- _WHAT TO WORK ON_
List every line below containing "hostWrite".

AVAILABLE DATA below:

-- ==== Sys2Proof/Machine/Log.lean ====
section
/-! DEFINITION. The round digest, its partial sums, checkpoint captures and the round log (R437, R835–R847). -/

namespace Sys2Proof.Machine

/-- The image of a placed pasture without banks and state. -/
def Past.img (x : Past) : Img :=
  { type := 0, kind := x.kind.toNat, owner := 0, flags := x.flags.toNat, stall := x.stallLimit.toNat
    sliceRounds := x.sliceRounds.toNat, seed := x.seed.toNat, round := x.round.toNat, packages := x.packages.toNat
    length := 0, nvFirst := x.nvFirst.toNat, nvPages := x.nvPages.toNat, sections := x.sections }

/-! ### Digests (R835–R838) -/

/-- A 64-bit value rotated left. -/
def rotl64 (n s : Nat) : Nat := (n * 2 ^ s) % 2 ^ 64 + n % 2 ^ 64 / 2 ^ (64 - s)

/-- The core tiles of the whole image in the order of the logical index (R836). -/
def Past.coreOrder (x : Past) : List (Nat × Nat × Nat) :=
  let m := x.img
  (upto x.packages.toNat).flatMap (fun p => (upto 4).flatMap (fun d =>
    ((m.tilesOf p d).filter (fun e => e.core)).map (fun e => (p, d, e.tile))))

/-- The sum of R836 over this package's core tiles. -/
def Chip.partialSum (c : Chip) (x : Past) : W64 :=
  let l := x.coreOrder
  BitVec.ofNat 64 ((upto l.length).foldl (fun a i =>
    let e := nth (0, 0, 0) l i
    match x.cores.find? (fun t => (t.imgPkg.toNat, t.imgDie.val, t.imgTile.val) == e) with
    | some t => a + rotl64 (crcFinal (c.tile t.key).digest.toNat) (i % 64)
    | none => a) 0)

/-- The digest of round `n` is complete (R837). -/
def Past.completeDigest (x : Past) (n : W32) (d : W64) : Past :=
  { x with digestRound := n, digest := d, partials := x.partials.filter (fun e => e.2.1 != n.toNat)
           digests := if x.log.isSome then x.digests ++ [(n, d)] else x.digests }

/-- A partial sum of package `q` for round `n` reaches the root; the digest is complete once every package's is there. -/
def Past.addPartial (x : Past) (q n : Nat) (s : W64) : Past :=
  let x := { x with partials := x.partials ++ [(q, n, s)] }
  let l := x.partials.filter (fun e => e.2.1 == n)
  if x.pkgMap.all (fun k => l.any (fun e => e.1 == k.toNat)) then
    x.completeDigest (BitVec.ofNat 32 n) (l.foldl (fun a e => a + e.2.2) 0)
  else x

/-- The message of R838. -/
def partialMsg (root p here n : Nat) (s : W64) : List Nat :=
  [({ kind := kDATA, pkg := root, qclass := 1, tag := baseTag pgHEALTH : Hdr }).word
  , 2 ^ 63 + 4 * 2 ^ 48 + (pgHEALTH * 4096 + 0x1B0), p + here * 2 ^ 16, n, s.toNat % 2 ^ 32, s.toNat / 2 ^ 32]

/-- The digest of the round that pasture `p` has just completed (R836, R837). -/
def Chip.digestRound (c : Chip) (p : Nat) : Chip :=
  let x := c.past p
  let n := x.round.toNat
  let s := c.partialSum x
  if x.imgPkg = 0 then c.updPast p (fun x => if x.packages.toNat ≤ 1 then x.completeDigest x.round s else x.addPartial c.pkg n s)
  else c.send (partialMsg (nth (0 : Byte) x.pkgMap 0).toNat p c.pkg n s)

/-! ### The round log (R843–R847) -/

/-- A log at its start. -/
def RoundLog.start (addr : W64) (room cap : Nat) (first : W32) : RoundLog :=
  { addr := addr, room := room, cap := cap, first := first, logged := 0, inputUsed := 0, full := false, broken := false }

/-- The 64-byte header of a log (R844). -/
def RoundLog.header (g : RoundLog) : List Byte :=
  natLe 4 0x4C4B4C47 ++ natLe 4 g.first.toNat ++ natLe 4 g.cap ++ natLe 4 g.logged.toNat ++ natLe 4 g.inputUsed.toNat
    ++ natLe 4 (b2n g.full + 2 * b2n g.broken) ++ List.replicate 40 0

/-- The header of a log written, when it fits. -/
def Chip.logHeader (c : Chip) (g : RoundLog) : Chip :=
  if 64 ≤ g.room then c.hostWrite g.addr.toNat g.header else c

/-- The record of round `n` with digest `d` and input words `ws` in a log: FULL when it does not fit (R846, R847). -/
def Chip.logRound (c : Chip) (g : RoundLog) (n : W32) (d : W64) (ws : Option (List W64)) : Chip × RoundLog :=
  let k := (n - g.first).toNat
  let rl := match ws with | some l => 8 + 8 * l.length | none => 0
  if g.full || g.broken then (c, g)
  else if c.hostStatus.isSome then (c.raise pgHEALTH 7, { g with broken := true })
  else if g.cap ≤ k || g.room < 64 + 8 * g.cap + g.inputUsed.toNat + rl then
    let g := { g with full := true }
    (c.logHeader g, g)
  else
    let c := match ws with
      | some l => c.hostWrite (g.addr.toNat + 64 + 8 * g.cap + g.inputUsed.toNat)
          (natLe 4 n.toNat ++ natLe 4 l.length ++ l.flatMap (fun (w : W64) => natLe 8 w.toNat))
      | none => c
    let c := (upto (k + 1 - g.logged.toNat)).foldl (fun c i =>
      let j := g.logged.toNat + i
      c.hostWrite (g.addr.toNat + 64 + 8 * j) (natLe 8 (if j = k then d.toNat else 0))) c
    let g := { g with logged := BitVec.ofNat 32 (k + 1), inputUsed := g.inputUsed + BitVec.ofNat 32 rl }
    (c.logHeader g, g)

/-- LOG_WRITE of pasture `p`: the oldest round whose digest is complete and which the log does not hold (R846). -/
def Chip.logWrite (c : Chip) (p : Nat) : Chip :=
  let x := c.past p
  match x.log, x.digests with
  | some g, (n, d) :: ds =>
    let ws := (x.inputs.find? (fun e => e.1 == n)).map (fun e => e.2)
    let x1 := { x with digests := ds, inputs := x.inputs.filter (fun e => e.1 != n) }
    if (n - g.first).toNat < 2 ^ 31 then
      let r := c.logRound g n d ws
      r.1.putPast p { x1 with log := some r.2 }
    else c.putPast p x1
  | _, _ => c

/-- Every complete round still out of the log written, before the log gives way to another. -/
def Chip.logFlush (c : Chip) (p : Nat) : Nat → Chip
  | 0 => c
  | f + 1 => if (c.past p).digests.isEmpty then c else (c.logWrite p).logFlush p f

/-- The input record of the round that pasture `p` has just completed (R845). -/
def Past.keepInputs (x : Past) : Past :=
  if x.log.isNone || x.entered.isEmpty then x
  else
    let keys := sortNats (x.entered.map (fun e => e.1)).eraseDups
    { x with inputs := x.inputs ++ [(x.round, keys.flatMap (fun k => (x.entered.filter (fun e => e.1 == k)).map (fun e => e.2)))] }

/-! ### Captures (R437, R441, R841–R843) -/

/-- Where a capture goes: its host address, the bytes there, and its ring slot. -/
structure CapPlace where
  addr : Nat
  len : Nat
  slot : Option Nat

/-- The CRC-32C over the BANK and STATE sections of each image die of an image (R856). -/
def sectionCrcs (b : List Byte) : List (Nat × Nat) :=
  let m := Img.read b
  (upto 4).map (fun d => (d, crc32c ((m.sections.filter (fun s =>
    (s.type.toNat == 4 || s.type.toNat == 11) && s.imgDie.toNat == d)).flatMap (fun s => s.bytes))))

/-- A capture of pasture `p` at `w`: it starts a log when LOG_EN is 1 and it goes into a ring. The answer is a status and
the CRCs of its sections. -/
def Chip.captureTo (c : Chip) (p : Nat) (w : CapPlace) : Chip × Nat × List (Nat × Nat) :=
  let r := c.captureImage p 2 0
  match r.2 with
  | none => (r.1, stUNCORRECTED, [])
  | some b0 =>
    if w.len < b0.length then (r.1, stBAD_OPERAND, [])
    else
      let c := c.logFlush p ((c.past p).digests.length + 1)
      let logs := (c.past p).logEnable && w.slot.isSome
      let off := ceilDiv b0.length 64 * 64
      let r := c.captureImage p 2 (if logs && off < w.len then off else 0)
      let b := r.2.getD b0
      match c.hostStatus with
      | some st => (r.1.count pgGATE 0x148 1, st, [])
      | none =>
        let c := r.1.hostWrite w.addr b
        let x := c.past p
        let g := RoundLog.start (BitVec.ofNat 64 (w.addr + off)) (w.len - off) (64 * x.digestCap.toNat) x.round
        let c := c.updPast p (fun x => { x with
          inputs := [], digests := [], roundsSinceCkpt := 0
          log := if w.slot.isNone then x.log else if logs && off < w.len then some g else none })
        let c := if logs && off < w.len then c.logHeader g else c
        (c, stOK, sectionCrcs b)

/-- The ring advances after a capture into slot `s` (R447). -/
def Past.ringDone (x : Past) (s : Nat) : Past :=
  { x with ring := x.ring.map (fun (g : CkptRing) =>
      { g with next := BitVec.ofNat 16 ((s + 1) % max 1 g.slots.toNat), newest := some (BitVec.ofNat 16 s, x.round) }) }

/-- The place of a ring's next slot. -/
def CkptRing.place (g : CkptRing) : CapPlace :=
  { addr := g.base.toNat + g.next.toNat * g.slotLen.toNat, len := g.slotLen.toNat, slot := some g.next.toNat }

/-- The tiles of pasture `p` whose units wait for its checkpoint boundary (R855). -/
def Chip.deferredUnits (c : Chip) (p : Nat) : List Nat :=
  ((c.past p).tiles.flatMap (fun t => if t.core then [coreUnit t.key, bankUnit t.key, routerUnit t.key] else [routerUnit t.key])).filter
    (fun u => (c.unit u).deferred)

/-- A capture at `w` makes its muster a boundary: a maintenance hold while the deferred tests run (R856). -/
def Chip.boundary (c : Chip) (p : Nat) (w : CapPlace) (crcs : List (Nat × Nat)) : Chip :=
  if (c.deferredUnits p).isEmpty then c
  else c.updPast p (fun x => { x with maintenance := true, boundary := some (BitVec.ofNat 64 w.addr, crcs) })

/-- The capture of CHECKPOINT entry `e` of pasture `p` (R437, R447). -/
def Chip.checkpoint (c : Chip) (p e : Nat) : Chip :=
  let x := c.entry e
  let dst := x.bytes 32 8
  let len := x.bytes 40 4
  let reg := bit (x.bytes 44 4) 0
  let slots := bits (x.bytes 44 4) 31 16
  let old := (c.past p).ring
  let place : Option CapPlace :=
    if dst = 0 then (match old with
      | some g => some g.place
      | none => none)
    else some { addr := dst, len := len, slot := if reg then some 0 else none }
  match place with
  | none => c.finishBad e stBAD_OPERAND
  | some w =>
    let c0 := if reg then c.updPast p (fun y => { y with ring := some {
        base := BitVec.ofNat 64 dst, slotLen := BitVec.ofNat 32 len, slots := BitVec.ofNat 16 slots, next := 0, newest := none } }) else c
    let r := c0.captureTo p w
    if r.2.1 != stOK then (r.1.updPast p (fun y => { y with ring := old })).finishBad e r.2.1
    else
      let c := match w.slot with | some s => r.1.updPast p (fun y => y.ringDone s) | none => r.1
      let c := c.boundary p w r.2.2
      c.finishOk e ((c.past p).round.toNat + (w.slot.getD 0) * 2 ^ 32)

end Sys2Proof.Machine
end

End of AVAILABLE DATA.

- _ANSWER SECTION_
  if 64 ≤ g.room then c.hostWrite g.addr.toNat g.header else c
      | some l => c.hostWrite (g.addr.toNat + 64 + 8 * g.cap + g.inputUsed.toNat)
      c.hostWrite (g.addr.toNat + 64 + 8 * j) (natLe 8 (if j = k then d.toNat else 0))) c
        let c := r.1.hostWrite w.addr b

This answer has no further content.